Claude Code is fundamentally an agent runtime that sends API requests to an Anthropic-compatible endpoint. The key insight: if you redirect those requests to DeepSeek’s Anthropic endpoint, most things work — the tools, the hooks, the MCP servers, the slash commands. Claude Code doesn’t verify which model is responding. (There are edge cases, but the core workflow is intact.)

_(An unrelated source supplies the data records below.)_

-- ==== Sys2Proof/Decode.lean ====
section
/-!
DEFINITION. From a 32-bit word to an instruction and back (R28, R29, R36-R48).
`decodeRaw` reads the function fields and the operand fields of a word; it answers none exactly where row 1 of
R48 traps ILLOP. It looks at no bit of a field the instruction does not use: whether those are zero, and whether
a qualifier is reserved, is row 3 of R48 (`encode i = w` and `wellFormed i`), which comes after row 2.
`decode` is the strict decoder: it answers an instruction only for a legal word, and each legal instruction has
exactly one (R30). `encode` writes the word of an instruction from the same tables.
-/

namespace Sys2Proof

/-! ### The formats of R29, as words built from their fields -/

/-- A word of format R, from its fields, most significant first (R29). -/
def packR (op : BitVec 6) (d : BitVec 7) (a : BitVec 7) (b : BitVec 7) (fn : BitVec 5) : BitVec 32 :=
  BitVec.ofNat 32 (op.toNat * 2 ^ 26 + d.toNat * 2 ^ 19 + a.toNat * 2 ^ 12 + b.toNat * 2 ^ 5 + fn.toNat)

/-- A word of format I, from its fields, most significant first (R29). -/
def packI (op : BitVec 6) (d : BitVec 7) (a : BitVec 7) (i : BitVec 12) : BitVec 32 :=
  BitVec.ofNat 32 (op.toNat * 2 ^ 26 + d.toNat * 2 ^ 19 + a.toNat * 2 ^ 12 + i.toNat)

/-- A word of format S, from its fields, most significant first (R29). -/
def packS (op : BitVec 6) (d : BitVec 7) (a : BitVec 7) (k : BitVec 6) (n : BitVec 6) : BitVec 32 :=
  BitVec.ofNat 32 (op.toNat * 2 ^ 26 + d.toNat * 2 ^ 19 + a.toNat * 2 ^ 12 + k.toNat * 2 ^ 6 + n.toNat)

/-- A word of format U, from its fields, most significant first (R29). -/
def packU (op : BitVec 6) (d : BitVec 7) (i : BitVec 19) : BitVec 32 :=
  BitVec.ofNat 32 (op.toNat * 2 ^ 26 + d.toNat * 2 ^ 19 + i.toNat)

/-- A word of format K, from its fields, most significant first (R29). -/
def packK (op : BitVec 6) (c : BitVec 4) (s : BitVec 2) (a : BitVec 7) (b : BitVec 7) (z : BitVec 6) : BitVec 32 :=
  BitVec.ofNat 32 (op.toNat * 2 ^ 26 + c.toNat * 2 ^ 22 + s.toNat * 2 ^ 20 + a.toNat * 2 ^ 13 + b.toNat * 2 ^ 6 + z.toNat)

/-- A word of format KI, from its fields, most significant first (R29). -/
def packKI (op : BitVec 6) (c : BitVec 4) (s : BitVec 2) (a : BitVec 7) (i : BitVec 13) : BitVec 32 :=
  BitVec.ofNat 32 (op.toNat * 2 ^ 26 + c.toNat * 2 ^ 22 + s.toNat * 2 ^ 20 + a.toNat * 2 ^ 13 + i.toNat)

/-- A word of format B, from its fields, most significant first (R29). -/
def packB (op : BitVec 6) (c : BitVec 4) (a : BitVec 7) (o : BitVec 15) : BitVec 32 :=
  BitVec.ofNat 32 (op.toNat * 2 ^ 26 + c.toNat * 2 ^ 22 + a.toNat * 2 ^ 15 + o.toNat)

/-- A word of format J, from its fields, most significant first (R29). -/
def packJ (op : BitVec 6) (o : BitVec 26) : BitVec 32 :=
  BitVec.ofNat 32 (op.toNat * 2 ^ 26 + o.toNat)

/-- A word of format M, from its fields, most significant first (R29). -/
def packM (op : BitVec 6) (d : BitVec 7) (a : BitVec 7) (w : BitVec 2) (x : BitVec 1) (g : BitVec 1) (i : BitVec 8) : BitVec 32 :=
  BitVec.ofNat 32 (op.toNat * 2 ^ 26 + d.toNat * 2 ^ 19 + a.toNat * 2 ^ 12 + w.toNat * 2 ^ 10 + x.toNat * 2 ^ 9 + g.toNat * 2 ^ 8 + i.toNat)

/-- A word of format F, from its fields, most significant first (R29). -/
def packF (op : BitVec 6) (d : BitVec 7) (a : BitVec 7) (m : BitVec 3) (t : BitVec 5) (o : BitVec 4) : BitVec 32 :=
  BitVec.ofNat 32 (op.toNat * 2 ^ 26 + d.toNat * 2 ^ 19 + a.toNat * 2 ^ 12 + m.toNat * 2 ^ 9 + t.toNat * 2 ^ 4 + o.toNat)

/-- A word of format W, from its fields, most significant first (R29). -/
def packW (op : BitVec 6) (d : BitVec 7) (a : BitVec 7) (t : BitVec 5) (k : BitVec 5) (z : BitVec 2) : BitVec 32 :=
  BitVec.ofNat 32 (op.toNat * 2 ^ 26 + d.toNat * 2 ^ 19 + a.toNat * 2 ^ 12 + t.toNat * 2 ^ 7 + k.toNat * 2 ^ 2 + z.toNat)

/-- A word of format G, from its fields, most significant first (R29). -/
def packG (op : BitVec 6) (a : BitVec 7) (l : BitVec 15) (z : BitVec 4) : BitVec 32 :=
  BitVec.ofNat 32 (op.toNat * 2 ^ 26 + a.toNat * 2 ^ 19 + l.toNat * 2 ^ 4 + z.toNat)

/-- A word of format V, from its fields, most significant first (R29). -/
def packV (op : BitVec 6) (v : BitVec 5) (a : BitVec 5) (b : BitVec 5) (l : BitVec 2) (z : BitVec 3) (fn : BitVec 6) : BitVec 32 :=
  BitVec.ofNat 32 (op.toNat * 2 ^ 26 + v.toNat * 2 ^ 21 + a.toNat * 2 ^ 16 + b.toNat * 2 ^ 11 + l.toNat * 2 ^ 9 + z.toNat * 2 ^ 6 + fn.toNat)

/-- A word of format VS, from its fields, most significant first (R29). -/
def packVS (op : BitVec 6) (v : BitVec 5) (a : BitVec 5) (s : BitVec 7) (l : BitVec 2) (z : BitVec 1) (fn : BitVec 6) : BitVec 32 :=
  BitVec.ofNat 32 (op.toNat * 2 ^ 26 + v.toNat * 2 ^ 21 + a.toNat * 2 ^ 16 + s.toNat * 2 ^ 9 + l.toNat * 2 ^ 7 + z.toNat * 2 ^ 6 + fn.toNat)

/-- A word of format VM, from its fields, most significant first (R29). -/
def packVM (op : BitVec 6) (v : BitVec 5) (a : BitVec 7) (st : BitVec 1) (g : BitVec 1) (n : BitVec 2) (i : BitVec 10) : BitVec 32 :=
  BitVec.ofNat 32 (op.toNat * 2 ^ 26 + v.toNat * 2 ^ 21 + a.toNat * 2 ^ 14 + st.toNat * 2 ^ 13 + g.toNat * 2 ^ 12 + n.toNat * 2 ^ 10 + i.toNat)

/-- A word of format E, from its fields, most significant first (R29). -/
def packE (op : BitVec 6) (e : BitVec 4) (c : BitVec 3) (n : BitVec 5) (a : BitVec 7) (b : BitVec 7) : BitVec 32 :=
  BitVec.ofNat 32 (op.toNat * 2 ^ 26 + e.toNat * 2 ^ 22 + c.toNat * 2 ^ 19 + n.toNat * 2 ^ 14 + a.toNat * 2 ^ 7 + b.toNat)

/-- A word of format X, from its fields, most significant first (R29). -/
def packX (op : BitVec 6) (x : BitVec 3) (y : BitVec 3) (a : BitVec 7) (b : BitVec 7) (fn : BitVec 6) : BitVec 32 :=
  BitVec.ofNat 32 (op.toNat * 2 ^ 26 + x.toNat * 2 ^ 23 + y.toNat * 2 ^ 20 + a.toNat * 2 ^ 13 + b.toNat * 2 ^ 6 + fn.toNat)

/-- A word of format P, from its fields, most significant first (R29). -/
def packP (op : BitVec 6) (k : BitVec 3) (a : BitVec 4) (d : BitVec 4) (s : BitVec 2) (r : BitVec 2) (z : BitVec 11) : BitVec 32 :=
  BitVec.ofNat 32 (op.toNat * 2 ^ 26 + k.toNat * 2 ^ 23 + a.toNat * 2 ^ 19 + d.toNat * 2 ^ 15 + s.toNat * 2 ^ 13 + r.toNat * 2 ^ 11 + z.toNat)

/-- Bits [l+n-1:l] of a word. -/
abbrev fieldOf (w : BitVec 32) (l n : Nat) : BitVec n := w.extractLsb' l n

/-- The major opcode, bits [31:26] (R28). -/
abbrev majorOf (w : BitVec 32) : BitVec 6 := fieldOf w 26 6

claude-ds is a thin shell function that launches claude with environment variables pointing to DeepSeek. Here is a simplified version showing the key variables (the actual implementation sets additional tier-mapping variables):

claude-ds() {
  ANTHROPIC_BASE_URL="https://api.deepseek.com/anthropic" \
  ANTHROPIC_AUTH_TOKEN="$DEEPSEEK_API_KEY" \
  ANTHROPIC_MODEL="deepseek-v4-pro[1m]" \
  ANTHROPIC_SMALL_FAST_MODEL="deepseek-v4-flash" \
  CLAUDE_CODE_DISABLE_LEGACY_MODEL_REMAP=1 \
  claude "$@"
}

Two modes:

claude-ds (Pro mode): V4-Pro for the main conversation (1M context), V4-Flash for internal tasks like subagents and lightweight operations.
claude-ds-flash (Flash mode): V4-Flash for everything. Maximum cost savings.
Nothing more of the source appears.